━━ Given records

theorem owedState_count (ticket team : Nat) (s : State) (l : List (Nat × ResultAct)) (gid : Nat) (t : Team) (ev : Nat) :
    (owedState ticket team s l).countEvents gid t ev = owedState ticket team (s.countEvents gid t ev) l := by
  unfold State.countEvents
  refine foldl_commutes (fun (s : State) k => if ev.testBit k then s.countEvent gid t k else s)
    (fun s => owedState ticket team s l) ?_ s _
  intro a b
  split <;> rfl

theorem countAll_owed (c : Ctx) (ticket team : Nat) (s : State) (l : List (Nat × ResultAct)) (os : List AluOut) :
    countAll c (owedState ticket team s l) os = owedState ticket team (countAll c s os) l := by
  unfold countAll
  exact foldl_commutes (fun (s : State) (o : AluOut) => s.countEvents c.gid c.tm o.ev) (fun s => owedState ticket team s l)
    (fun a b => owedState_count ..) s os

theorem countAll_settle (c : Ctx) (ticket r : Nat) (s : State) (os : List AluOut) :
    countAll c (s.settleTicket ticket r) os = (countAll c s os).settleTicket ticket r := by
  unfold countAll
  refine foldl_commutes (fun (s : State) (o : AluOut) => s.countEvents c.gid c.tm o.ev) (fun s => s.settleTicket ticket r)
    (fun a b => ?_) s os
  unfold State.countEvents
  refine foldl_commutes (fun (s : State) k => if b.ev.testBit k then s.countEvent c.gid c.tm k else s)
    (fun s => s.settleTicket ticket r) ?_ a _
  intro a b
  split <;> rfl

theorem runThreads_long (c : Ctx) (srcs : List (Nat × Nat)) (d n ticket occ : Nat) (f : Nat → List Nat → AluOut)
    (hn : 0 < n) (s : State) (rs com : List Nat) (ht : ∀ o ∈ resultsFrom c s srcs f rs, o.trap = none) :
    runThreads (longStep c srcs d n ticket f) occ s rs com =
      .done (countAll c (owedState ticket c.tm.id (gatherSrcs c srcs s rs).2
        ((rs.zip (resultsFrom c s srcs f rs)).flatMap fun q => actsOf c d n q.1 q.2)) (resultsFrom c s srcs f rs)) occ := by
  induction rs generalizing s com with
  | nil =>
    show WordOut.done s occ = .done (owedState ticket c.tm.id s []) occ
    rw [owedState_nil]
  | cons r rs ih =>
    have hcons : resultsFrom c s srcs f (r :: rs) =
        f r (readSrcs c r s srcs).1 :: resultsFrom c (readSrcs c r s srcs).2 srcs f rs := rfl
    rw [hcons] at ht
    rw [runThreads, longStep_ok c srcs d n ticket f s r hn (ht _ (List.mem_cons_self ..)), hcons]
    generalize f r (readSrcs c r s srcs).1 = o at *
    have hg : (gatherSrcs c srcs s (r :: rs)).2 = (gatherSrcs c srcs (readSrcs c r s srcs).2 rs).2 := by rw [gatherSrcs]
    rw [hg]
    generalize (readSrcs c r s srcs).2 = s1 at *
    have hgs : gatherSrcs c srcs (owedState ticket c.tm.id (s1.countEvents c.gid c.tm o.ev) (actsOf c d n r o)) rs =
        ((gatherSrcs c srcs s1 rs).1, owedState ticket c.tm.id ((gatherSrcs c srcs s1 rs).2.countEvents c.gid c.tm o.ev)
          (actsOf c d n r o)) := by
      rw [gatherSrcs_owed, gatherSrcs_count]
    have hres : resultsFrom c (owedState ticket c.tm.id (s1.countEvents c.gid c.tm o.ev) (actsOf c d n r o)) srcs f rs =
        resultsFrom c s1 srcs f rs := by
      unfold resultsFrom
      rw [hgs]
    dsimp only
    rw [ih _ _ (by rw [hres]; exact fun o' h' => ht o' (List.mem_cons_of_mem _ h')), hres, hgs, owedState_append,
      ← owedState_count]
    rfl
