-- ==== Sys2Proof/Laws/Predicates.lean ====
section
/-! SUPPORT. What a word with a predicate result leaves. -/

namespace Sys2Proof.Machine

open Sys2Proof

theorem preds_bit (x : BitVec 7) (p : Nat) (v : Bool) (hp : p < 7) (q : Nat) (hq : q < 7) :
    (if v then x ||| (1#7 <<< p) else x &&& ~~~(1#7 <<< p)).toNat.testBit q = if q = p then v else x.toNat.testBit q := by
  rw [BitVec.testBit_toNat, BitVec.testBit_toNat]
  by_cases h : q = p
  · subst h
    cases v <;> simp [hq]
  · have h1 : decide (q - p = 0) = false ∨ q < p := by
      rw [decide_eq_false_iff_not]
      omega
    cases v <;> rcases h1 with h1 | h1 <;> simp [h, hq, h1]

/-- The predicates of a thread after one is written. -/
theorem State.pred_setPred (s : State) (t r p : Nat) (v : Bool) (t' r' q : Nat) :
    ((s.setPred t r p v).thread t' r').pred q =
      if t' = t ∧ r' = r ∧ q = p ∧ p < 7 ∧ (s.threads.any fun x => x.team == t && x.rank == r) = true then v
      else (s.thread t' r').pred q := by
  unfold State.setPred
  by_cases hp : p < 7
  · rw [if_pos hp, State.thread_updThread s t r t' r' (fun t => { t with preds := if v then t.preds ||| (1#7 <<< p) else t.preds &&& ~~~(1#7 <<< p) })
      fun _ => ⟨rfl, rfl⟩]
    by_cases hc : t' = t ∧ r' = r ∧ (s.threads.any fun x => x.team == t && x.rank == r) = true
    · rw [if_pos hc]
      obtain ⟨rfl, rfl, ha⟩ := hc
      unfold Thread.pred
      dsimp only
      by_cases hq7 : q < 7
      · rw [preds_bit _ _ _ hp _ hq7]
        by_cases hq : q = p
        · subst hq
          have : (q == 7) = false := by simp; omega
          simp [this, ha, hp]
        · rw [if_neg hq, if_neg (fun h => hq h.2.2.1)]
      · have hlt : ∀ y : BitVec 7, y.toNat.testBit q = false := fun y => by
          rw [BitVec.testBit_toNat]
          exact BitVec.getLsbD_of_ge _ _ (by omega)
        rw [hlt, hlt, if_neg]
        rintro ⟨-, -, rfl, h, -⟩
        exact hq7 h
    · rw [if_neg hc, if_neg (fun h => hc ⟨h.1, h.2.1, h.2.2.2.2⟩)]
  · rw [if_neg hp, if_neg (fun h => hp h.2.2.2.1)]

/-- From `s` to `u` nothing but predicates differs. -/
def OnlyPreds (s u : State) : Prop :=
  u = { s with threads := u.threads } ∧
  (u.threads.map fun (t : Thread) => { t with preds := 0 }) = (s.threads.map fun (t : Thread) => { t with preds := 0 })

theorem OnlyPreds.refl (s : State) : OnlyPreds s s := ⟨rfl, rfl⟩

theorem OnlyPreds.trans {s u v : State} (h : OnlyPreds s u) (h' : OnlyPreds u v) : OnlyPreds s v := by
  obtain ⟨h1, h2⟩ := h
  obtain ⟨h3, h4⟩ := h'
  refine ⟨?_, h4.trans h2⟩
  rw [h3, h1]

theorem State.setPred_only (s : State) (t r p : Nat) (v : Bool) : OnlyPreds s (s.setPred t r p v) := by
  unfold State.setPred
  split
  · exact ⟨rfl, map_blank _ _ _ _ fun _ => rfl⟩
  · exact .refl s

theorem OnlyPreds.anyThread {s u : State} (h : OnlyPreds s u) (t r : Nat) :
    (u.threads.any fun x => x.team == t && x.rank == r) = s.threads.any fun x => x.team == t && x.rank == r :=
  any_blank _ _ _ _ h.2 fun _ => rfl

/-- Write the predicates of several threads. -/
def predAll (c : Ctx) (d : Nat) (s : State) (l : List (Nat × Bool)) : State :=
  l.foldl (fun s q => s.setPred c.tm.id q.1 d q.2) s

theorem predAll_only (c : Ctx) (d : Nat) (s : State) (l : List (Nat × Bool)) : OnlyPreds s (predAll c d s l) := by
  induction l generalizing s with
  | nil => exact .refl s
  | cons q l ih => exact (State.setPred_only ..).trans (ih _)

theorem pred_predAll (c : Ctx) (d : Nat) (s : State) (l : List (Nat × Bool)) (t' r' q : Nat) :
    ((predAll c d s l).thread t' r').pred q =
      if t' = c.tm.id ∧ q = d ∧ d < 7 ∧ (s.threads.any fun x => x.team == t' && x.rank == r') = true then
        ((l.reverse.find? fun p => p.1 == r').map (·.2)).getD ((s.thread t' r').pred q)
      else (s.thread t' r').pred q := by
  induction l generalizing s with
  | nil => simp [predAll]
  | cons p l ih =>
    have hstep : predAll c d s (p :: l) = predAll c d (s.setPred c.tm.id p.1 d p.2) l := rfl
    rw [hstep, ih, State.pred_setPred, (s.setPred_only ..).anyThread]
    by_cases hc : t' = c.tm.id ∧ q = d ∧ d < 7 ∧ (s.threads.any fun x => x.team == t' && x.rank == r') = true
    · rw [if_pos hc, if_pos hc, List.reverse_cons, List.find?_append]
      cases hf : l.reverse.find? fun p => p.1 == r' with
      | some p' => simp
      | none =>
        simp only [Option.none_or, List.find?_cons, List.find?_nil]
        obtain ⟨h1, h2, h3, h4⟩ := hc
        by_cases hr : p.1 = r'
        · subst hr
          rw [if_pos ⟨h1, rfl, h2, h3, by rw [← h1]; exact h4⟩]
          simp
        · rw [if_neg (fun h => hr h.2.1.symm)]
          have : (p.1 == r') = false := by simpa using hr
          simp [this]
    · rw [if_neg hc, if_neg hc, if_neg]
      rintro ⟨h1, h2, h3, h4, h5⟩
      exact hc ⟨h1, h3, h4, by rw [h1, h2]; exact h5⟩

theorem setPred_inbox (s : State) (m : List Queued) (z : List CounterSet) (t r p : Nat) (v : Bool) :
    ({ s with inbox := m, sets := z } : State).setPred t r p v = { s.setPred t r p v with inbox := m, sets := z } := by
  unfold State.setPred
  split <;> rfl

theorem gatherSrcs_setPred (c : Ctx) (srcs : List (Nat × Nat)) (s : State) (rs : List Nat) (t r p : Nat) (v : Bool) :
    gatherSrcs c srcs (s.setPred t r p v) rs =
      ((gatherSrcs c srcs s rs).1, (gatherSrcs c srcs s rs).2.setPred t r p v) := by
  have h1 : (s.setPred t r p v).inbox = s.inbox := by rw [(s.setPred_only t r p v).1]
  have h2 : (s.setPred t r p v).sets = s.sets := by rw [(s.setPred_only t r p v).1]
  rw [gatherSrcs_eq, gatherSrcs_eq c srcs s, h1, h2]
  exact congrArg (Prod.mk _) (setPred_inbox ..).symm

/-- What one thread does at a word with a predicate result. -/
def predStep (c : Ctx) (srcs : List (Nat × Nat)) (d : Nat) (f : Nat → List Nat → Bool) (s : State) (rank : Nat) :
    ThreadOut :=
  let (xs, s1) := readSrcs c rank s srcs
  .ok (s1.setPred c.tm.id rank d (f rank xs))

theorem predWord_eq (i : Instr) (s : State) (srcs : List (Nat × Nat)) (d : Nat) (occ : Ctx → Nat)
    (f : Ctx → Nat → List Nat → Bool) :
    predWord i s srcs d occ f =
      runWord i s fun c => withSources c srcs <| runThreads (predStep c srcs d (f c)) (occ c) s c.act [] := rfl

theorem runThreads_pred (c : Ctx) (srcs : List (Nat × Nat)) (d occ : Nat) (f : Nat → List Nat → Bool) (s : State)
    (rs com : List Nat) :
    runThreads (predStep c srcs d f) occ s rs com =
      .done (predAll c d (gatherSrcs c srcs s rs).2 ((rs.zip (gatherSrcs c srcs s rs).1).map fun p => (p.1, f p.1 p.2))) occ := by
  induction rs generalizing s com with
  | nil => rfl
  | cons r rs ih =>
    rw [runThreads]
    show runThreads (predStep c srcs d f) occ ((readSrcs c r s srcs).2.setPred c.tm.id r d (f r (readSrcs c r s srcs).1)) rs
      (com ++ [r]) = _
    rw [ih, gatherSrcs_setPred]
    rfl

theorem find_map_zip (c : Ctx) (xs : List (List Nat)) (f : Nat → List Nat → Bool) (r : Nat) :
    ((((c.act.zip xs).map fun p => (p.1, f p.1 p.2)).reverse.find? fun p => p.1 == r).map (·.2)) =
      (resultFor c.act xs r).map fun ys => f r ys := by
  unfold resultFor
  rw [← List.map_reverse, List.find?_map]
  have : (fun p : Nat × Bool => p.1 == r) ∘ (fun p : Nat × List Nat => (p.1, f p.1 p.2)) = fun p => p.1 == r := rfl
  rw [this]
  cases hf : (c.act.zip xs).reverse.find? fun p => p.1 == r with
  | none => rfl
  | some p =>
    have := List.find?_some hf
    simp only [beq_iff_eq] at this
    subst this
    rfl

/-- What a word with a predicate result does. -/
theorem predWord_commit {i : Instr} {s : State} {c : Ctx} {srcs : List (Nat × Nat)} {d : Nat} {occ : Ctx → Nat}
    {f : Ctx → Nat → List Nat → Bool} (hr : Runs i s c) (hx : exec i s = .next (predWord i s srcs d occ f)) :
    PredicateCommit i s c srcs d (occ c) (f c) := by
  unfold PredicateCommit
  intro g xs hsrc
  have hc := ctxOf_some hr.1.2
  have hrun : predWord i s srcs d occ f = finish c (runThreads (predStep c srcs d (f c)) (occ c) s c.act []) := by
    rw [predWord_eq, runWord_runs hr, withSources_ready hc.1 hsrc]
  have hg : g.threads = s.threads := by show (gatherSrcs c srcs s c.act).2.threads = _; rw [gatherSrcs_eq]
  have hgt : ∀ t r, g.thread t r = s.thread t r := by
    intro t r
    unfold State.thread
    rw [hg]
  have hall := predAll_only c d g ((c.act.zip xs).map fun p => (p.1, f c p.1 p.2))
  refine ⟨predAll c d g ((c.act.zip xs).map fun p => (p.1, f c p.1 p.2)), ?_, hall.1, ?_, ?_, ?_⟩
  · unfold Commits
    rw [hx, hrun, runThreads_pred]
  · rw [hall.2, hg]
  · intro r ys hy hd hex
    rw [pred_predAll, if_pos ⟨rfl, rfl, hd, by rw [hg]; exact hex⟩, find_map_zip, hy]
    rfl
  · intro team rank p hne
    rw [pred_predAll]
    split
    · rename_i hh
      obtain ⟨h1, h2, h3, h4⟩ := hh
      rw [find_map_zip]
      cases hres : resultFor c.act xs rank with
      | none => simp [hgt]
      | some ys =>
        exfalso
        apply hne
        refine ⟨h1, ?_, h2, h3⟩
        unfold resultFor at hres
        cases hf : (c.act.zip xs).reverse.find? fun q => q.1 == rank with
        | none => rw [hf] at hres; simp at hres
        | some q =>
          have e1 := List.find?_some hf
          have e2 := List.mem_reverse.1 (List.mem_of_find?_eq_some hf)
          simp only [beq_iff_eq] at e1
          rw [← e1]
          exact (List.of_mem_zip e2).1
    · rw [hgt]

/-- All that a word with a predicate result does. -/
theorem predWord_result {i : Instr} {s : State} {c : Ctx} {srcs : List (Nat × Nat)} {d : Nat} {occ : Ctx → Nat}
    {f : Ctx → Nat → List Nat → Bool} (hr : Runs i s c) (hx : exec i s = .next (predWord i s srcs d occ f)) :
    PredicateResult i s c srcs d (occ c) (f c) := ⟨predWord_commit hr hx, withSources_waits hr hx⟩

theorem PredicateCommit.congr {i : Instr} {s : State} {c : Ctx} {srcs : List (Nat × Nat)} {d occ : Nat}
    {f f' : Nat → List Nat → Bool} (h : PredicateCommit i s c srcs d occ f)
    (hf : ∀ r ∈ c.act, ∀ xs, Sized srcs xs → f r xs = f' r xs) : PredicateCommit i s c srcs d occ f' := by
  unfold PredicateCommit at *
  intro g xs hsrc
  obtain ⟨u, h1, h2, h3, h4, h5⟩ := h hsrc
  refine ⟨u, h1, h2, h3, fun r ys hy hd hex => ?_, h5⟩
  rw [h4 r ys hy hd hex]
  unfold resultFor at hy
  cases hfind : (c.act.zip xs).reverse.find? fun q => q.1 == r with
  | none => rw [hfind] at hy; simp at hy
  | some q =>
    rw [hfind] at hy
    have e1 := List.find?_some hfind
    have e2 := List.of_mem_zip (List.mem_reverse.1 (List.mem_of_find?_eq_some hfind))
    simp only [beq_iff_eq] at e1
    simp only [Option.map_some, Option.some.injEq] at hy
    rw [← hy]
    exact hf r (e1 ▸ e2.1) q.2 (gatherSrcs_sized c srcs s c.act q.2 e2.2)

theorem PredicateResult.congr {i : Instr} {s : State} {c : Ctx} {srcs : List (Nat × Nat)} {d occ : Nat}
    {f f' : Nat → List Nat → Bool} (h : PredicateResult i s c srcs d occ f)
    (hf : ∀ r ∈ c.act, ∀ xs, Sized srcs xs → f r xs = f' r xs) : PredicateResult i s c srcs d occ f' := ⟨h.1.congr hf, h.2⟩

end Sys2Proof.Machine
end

━━━━

Transcribe the lines above between the line holding "cases hf : (c.act.zip xs).reverse.find? fun p" and the line holding "rw [hx, hrun, runThreads_pred]", inclusive, exactly as they stand and with nothing added.

  cases hf : (c.act.zip xs).reverse.find? fun p => p.1 == r with
  | none => rfl
  | some p =>
    have := List.find?_some hf
    simp only [beq_iff_eq] at this
    subst this
    rfl

/-- What a word with a predicate result does. -/
theorem predWord_commit {i : Instr} {s : State} {c : Ctx} {srcs : List (Nat × Nat)} {d : Nat} {occ : Ctx → Nat}
    {f : Ctx → Nat → List Nat → Bool} (hr : Runs i s c) (hx : exec i s = .next (predWord i s srcs d occ f)) :
    PredicateCommit i s c srcs d (occ c) (f c) := by
  unfold PredicateCommit
  intro g xs hsrc
  have hc := ctxOf_some hr.1.2
  have hrun : predWord i s srcs d occ f = finish c (runThreads (predStep c srcs d (f c)) (occ c) s c.act []) := by
    rw [predWord_eq, runWord_runs hr, withSources_ready hc.1 hsrc]
  have hg : g.threads = s.threads := by show (gatherSrcs c srcs s c.act).2.threads = _; rw [gatherSrcs_eq]
  have hgt : ∀ t r, g.thread t r = s.thread t r := by
    intro t r
    unfold State.thread
    rw [hg]
  have hall := predAll_only c d g ((c.act.zip xs).map fun p => (p.1, f c p.1 p.2))
  refine ⟨predAll c d g ((c.act.zip xs).map fun p => (p.1, f c p.1 p.2)), ?_, hall.1, ?_, ?_, ?_⟩
  · unfold Commits
    rw [hx, hrun, runThreads_pred]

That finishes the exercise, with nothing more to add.